Sandbox Provisioning Failures

Symptom Fix
sandbox create hangs Check host network; openshell sandbox create --verbose for pull progress
failed to pull image GHCR rate limit — docker login ghcr.io with a PAT, or wait and retry
policy validation error Check YAML syntax in sandbox-policy.yaml; recreate the sandbox
provider not found openshell provider list — confirm ollama-local exists

inference.local Not Resolving

Check Fix
Ollama listening on 0.0.0.0? ss -tlnp | grep 11434 on host. Docker Ollama (default): make down && make up. Host Ollama: add Environment="OLLAMA_HOST=0.0.0.0" to /etc/systemd/system/ollama.service.d/override.conf and sudo systemctl restart ollama.
Provider base URL correct? openshell provider show ollama-local — must use host IP, not 127.0.0.1
DNS working inside sandbox? nslookup inference.local inside sandbox; recreate sandbox if broken
Firewall blocking bridge? curl -sk https://inference.local/v1/models inside sandbox; check host firewall

LLM Connection Failures

Check Fix
Ollama running? curl -sk https://inference.local/v1/models — start Ollama on host if down
Model pulled? ollama list on host — ollama pull nemotron-3-super:120b-a12b if missing
Model loaded? ollama ps on host — warmup: curl -sk https://inference.local/v1/chat/completions -d '{"model":"nemotron-3-super:120b-a12b","messages":[{"role":"user","content":"ping"}]}'

OpenClaw Auth Errors

"No API key found for provider" — Create auth profiles as shown in step 9. Provider name must match local-ollama.

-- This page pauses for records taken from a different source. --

/-- R127, R128, R130: the retry deadline of a waiting bundle; the drain completion stands behind BUNDLE_ABANDONED in one
arrival. (The model's: logs 2, 3, 4 and 21.) -/
def Obligations.RetryDeadlineExpires : Prop :=
  (∀ (k : EdgeId) (seq : Byte) (s : State), s.resetLow = false → exec (.retryDeadlineExpiry k.port seq) s = .next s) ∧
  ∀ (t : TrunkId) (seq : Byte) (s : State), s.resetLow = false →
    ((∀ b ∈ (s.trunk t).bundles, b.seq ≠ seq) → exec (.retryDeadlineExpiry t.port seq) s = .next s) ∧
    (∀ b, (s.trunk t).bundles.find? (fun x => x.seq == seq) = some b →
      (b.retiring = true ∨ b.retryDeadline = none → exec (.retryDeadlineExpiry t.port seq) s = .next s) ∧
      (∀ d, b.retiring = false → b.retryDeadline = some d →
        (reached s.now d = false → exec (.retryDeadlineExpiry t.port seq) s = .next s) ∧
        (reached s.now d = true → (s.trunk t).retryLimit = 15 ∨ b.retry < (s.trunk t).retryLimit →
          exec (.retryDeadlineExpiry t.port seq) s = .next
            ((s.modTrunk t fun k => { k with bundles := k.bundles.map fun x =>
              if x.seq = seq then { x with due := some .counted, retryDeadline := none } else x }).trunkSelect t)) ∧
        (reached s.now d = true → (s.trunk t).retryLimit ≠ 15 → (s.trunk t).retryLimit ≤ b.retry →
          exec (.retryDeadlineExpiry t.port seq) s = .next
            ((((s.abandon t b).1.raise (.deliveryWindow t)
              ({ kind := .bundleAbandoned, subject := byteOf t.port.val,
                 detail := BitVec.ofNat 32 (b.batch.queue.val * 256 + seq.toNat) } :: (s.abandon t b).2)).windowEmptied
              t).trunkSelect t))))

/-- R148: the lease runs out. R143, R152: the response wait runs out. (The model's: logs 3, 4 and 7.) -/
def Obligations.LeaseAndResponseWaitExpire : Prop :=
  (∀ s : State, s.resetLow = false → s.mgmt.owner = none → exec .leaseDeadlineExpiry s = .next s) ∧
  (∀ (s : State) (o : Owner), s.resetLow = false → s.mgmt.owner = some o →
    (reached s.now o.lease = false → exec .leaseDeadlineExpiry s = .next s) ∧
    (reached s.now o.lease = true → exec .leaseDeadlineExpiry s = .next { s with
      mgmt := { s.mgmt with owner := none }
      events := { s.events with raised := s.events.raised ++ [{ block := .managementUnit, events :=
        [{ kind := .ownerLost, subject := byteOf o.port.val, detail := BitVec.ofNat 32 o.addr.toNat }] }] } })) ∧
  (∀ s : State, s.resetLow = false → (∀ c p d, s.mgmt.mode ≠ .responseWait c p d) →
    exec .responseWaitExpiry s = .next s) ∧
  (∀ (s : State) (c : ControlFrame) (p : Port) (d : Word), s.resetLow = false → s.mgmt.mode = .responseWait c p d →
    (reached s.now d = false → exec .responseWaitExpiry s = .next s) ∧
    (reached s.now d = true → c.restart = false → exec .responseWaitExpiry s =
      .next ({ s with mgmt := { s.mgmt with mode := .ready } }.countMgmt .responseLost 1)) ∧
    (reached s.now d = true → c.restart = true → exec .responseWaitExpiry s =
      .next { s with mgmt := { s.mgmt with mode := .restartDue } }))

/-- R178: the repeat deadline of a slot. (The model's: log 3.) -/
def Obligations.RepeatDeadlineExpires : Prop :=
  ∀ (i : SlotId) (s : State), s.resetLow = false →
    ((s.slot i).inUse = false ∨ (s.slot i).repeatDeadline = none → exec (.repeatDeadlineExpiry i) s = .next s) ∧
    (∀ d, (s.slot i).inUse = true → (s.slot i).repeatDeadline = some d →
      (reached s.now d = false → exec (.repeatDeadlineExpiry i) s = .next s) ∧
      (reached s.now d = true → exec (.repeatDeadlineExpiry i) s = .next
        ((s.modSlot i fun x => { x with
          owed := x.owed ||| x.pending, pending := 0, recurred := 0, repeatDeadline := none }).opportunity
            (s.slot i).port)))

/-! ### The part's own steps -/

/-- R54, R55: one sync step. (The model's: log 4.) -/
def Obligations.SyncStepCopiesOneEntry : Prop :=
  (∀ s : State, s.resetLow = false → s.steer.syncing = false → exec .syncStep s = .next s) ∧
  (∀ (s : State) (i : EntryId), s.resetLow = false → s.steer.syncing = true → s.steer.nextIndex = i.val → ∃ t : State,
    exec .syncStep s = .next t ∧ t = { s with steer := t.steer, events := t.events } ∧
    t.steer = { s.steer with bankA := t.steer.bankA, bankB := t.steer.bankB, nextIndex := i.val + 1,
                             syncing := decide (i.val ≠ 255) } ∧
    t.steer.activeBank = s.steer.activeBank ∧
    (∀ j, t.steer.shadowBank.get j =
      if j = i ∧ s.steer.marks.get i = false then s.steer.activeBank.get i else s.steer.shadowBank.get j) ∧
    (i.val ≠ 255 → t.events = s.events) ∧
    (i.val = 255 → t.events = { s.events with raised := s.events.raised ++ [{ block := .steeringUnit, events :=
      [{ kind := .tableSynced, subject := byteOf s.steer.active.code,
         detail := BitVec.ofNat 32 s.steer.generation.toNat }] }] }))

/-- R21, R168: the number of each event kind, and the set that holds one kind. R169: the raises of one step of a block
are one arrival. R169 to R171, R176: the taking of raises: the record, then the slots, then the opportunities of the
ports whose slots came to owe a kind, in port order. (Which arrival is taken is the command's: log 4; at LINK_UP every
arrival of the link layer, oldest first: log 5. Whose timestamp a record bears: log 31.) (The model's: logs 19 and
20.) -/
def Obligations.EventUnitTakesRaises : Prop :=
  EventKind.linkUp.code = 1 ∧ EventKind.linkDown.code = 2 ∧ EventKind.holdExpired.code = 3 ∧
  EventKind.bundleAbandoned.code = 4 ∧ EventKind.queueOff.code = 5 ∧ EventKind.poolLow.code = 6 ∧
  EventKind.poolRecovered.code = 7 ∧ EventKind.nodeMoved.code = 8 ∧ EventKind.directoryFull.code = 9 ∧
  EventKind.ownerChanged.code = 10 ∧ EventKind.ownerLost.code = 11 ∧ EventKind.tableSynced.code = 12 ∧
  EventKind.mgmtOverflow.code = 13 ∧ EventKind.restarted.code = 14 ∧ EventKind.recordsLost.code = 15 ∧
  (∀ k : EventKind, k.bit = (1 : Half) <<< k.code) ∧
  (∀ (k : EventKind) (subject detail : Nat), raiseOf k subject detail =
    { kind := k, subject := byteOf subject, detail := BitVec.ofNat 32 detail }) ∧
  (∀ (b : Block) (s : State), s.raise b [] = s) ∧
  (∀ (b : Block) (e : Raise) (es : List Raise) (s : State), s.raise b (e :: es) =
    { s with events := { s.events with raised := s.events.raised ++ [{ block := b, events := e :: es }] } }) ∧
  (∀ (b : Block) (s : State), s.takeAllOf b =
    ((s.events.raised.filter fun a => a.block == b).flatMap fun a => a.events).foldl State.takeRaise
      { s with events := { s.events with raised := s.events.raised.filter fun a => a.block != b } }) ∧
  (∀ (b : Block) (s : State), s.resetLow = false → (∀ a ∈ s.events.raised, a.block ≠ b) →
    exec (.eventRaise b) s = .next s) ∧
  (∀ (b : Block) (s : State) (a : Arrival), s.resetLow = false →
    s.events.raised.find? (fun x => x.block == b) = some a → exec (.eventRaise b) s = .next
      (a.events.foldl State.takeRaise { s with events := { s.events with
        raised := s.events.raised.eraseP fun x => x.block == b } })) ∧
  (∀ (s : State) (r : Raise) (full : Bool), full = decide (32 ≤ s.events.records.length) →
    ∃ (u : State) (ports : List Port), s.takeRaise r = ports.foldl State.opportunity u ∧
    u = { s with events := { s.events with records := u.events.records, lost := u.events.lost, slots := u.events.slots } } ∧
    (full = false → u.events.lost = s.events.lost ∧ u.events.records = s.events.records ++
      [{ kind := r.kind, subject := r.subject, detail := r.detail, time := s.now }]) ∧
    (full = true → u.events.lost = satAdd s.events.lost 1 ∧ u.events.records = s.events.records) ∧
    (∀ i, u.slot i = if full then ((s.slot i).act r.kind).act .recordsLost else (s.slot i).act r.kind) ∧
    ports.Pairwise (· < ·) ∧
    (∀ p, p ∈ ports ↔ ∃ i, (s.slot i).port = p ∧ (s.slot i).inUse = true ∧
      ∃ k, (k = r.kind ∨ (full = true ∧ k = .recordsLost)) ∧
        (s.slot i).kindSet.getLsbD k.code = true ∧ (s.slot i).pending.getLsbD k.code = false)) ∧
  (∀ (x : Slot) (k : EventKind),
    (x.inUse = false ∨ x.kindSet.getLsbD k.code = false → x.act k = x) ∧
    (x.inUse = true → x.kindSet.getLsbD k.code = true →
      (x.pending.getLsbD k.code = true → x.act k = { x with recurred := x.recurred ||| k.bit }) ∧
      (x.pending.getLsbD k.code = false → x.act k = { x with owed := x.owed ||| k.bit })))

"Profile ollama timed out" — Model unloaded. Warm it up from inside the sandbox: curl -sk https://inference.local/v1/chat/completions -d '{"model":"nemotron-3-super:120b-a12b","messages":[{"role":"user","content":"ping"}]}' > /dev/null

FHIR Empty Results

Check Fix
Reachable from sandbox? curl -s https://r4.smarthealthit.org/metadata | head -20 inside sandbox
Blocked by policy? openshell sandbox logs <sandbox-name> --filter network — look for denied connections
SNOMED code format? Use bare codes: code=44054006. The test server returns empty results with system-qualified URIs.
Page size? Ensure _count=200 in cohort queries

BP Values Always Null

Blood pressure is stored as a component Observation (LOINC 85354-9). The fhir-basics skill includes get_bp() that handles both panel and standalone formats. If the LLM queries 8480-6 directly without checking the panel, regenerate.

Slow Performance

Bottleneck Fix
LLM generation > 120s Check GPU utilization with nvidia-smi on host; model may be on CPU
FHIR queries > 2s/patient Test server can be slow; use offline mode for demos
Model keeps unloading Set keep_alive to 120m in warmup curl
First sandbox command slow One-time init cost; subsequent commands are fast

Managing Sandboxes

openshell sandbox list                    # list running sandboxes
openshell sandbox connect <sandbox-name>  # re-enter existing sandbox
openshell sandbox logs <sandbox-name>     # view sandbox logs
openshell sandbox delete <sandbox-name>   # tear down (after policy changes, recreate)

Performance Notes

Performance depends on the model, hardware, and FHIR server responsiveness. LLM generation time typically dominates over FHIR query time. Larger cohorts take longer due to per-patient REST queries; production deployments should use Bulk FHIR for populations over 200.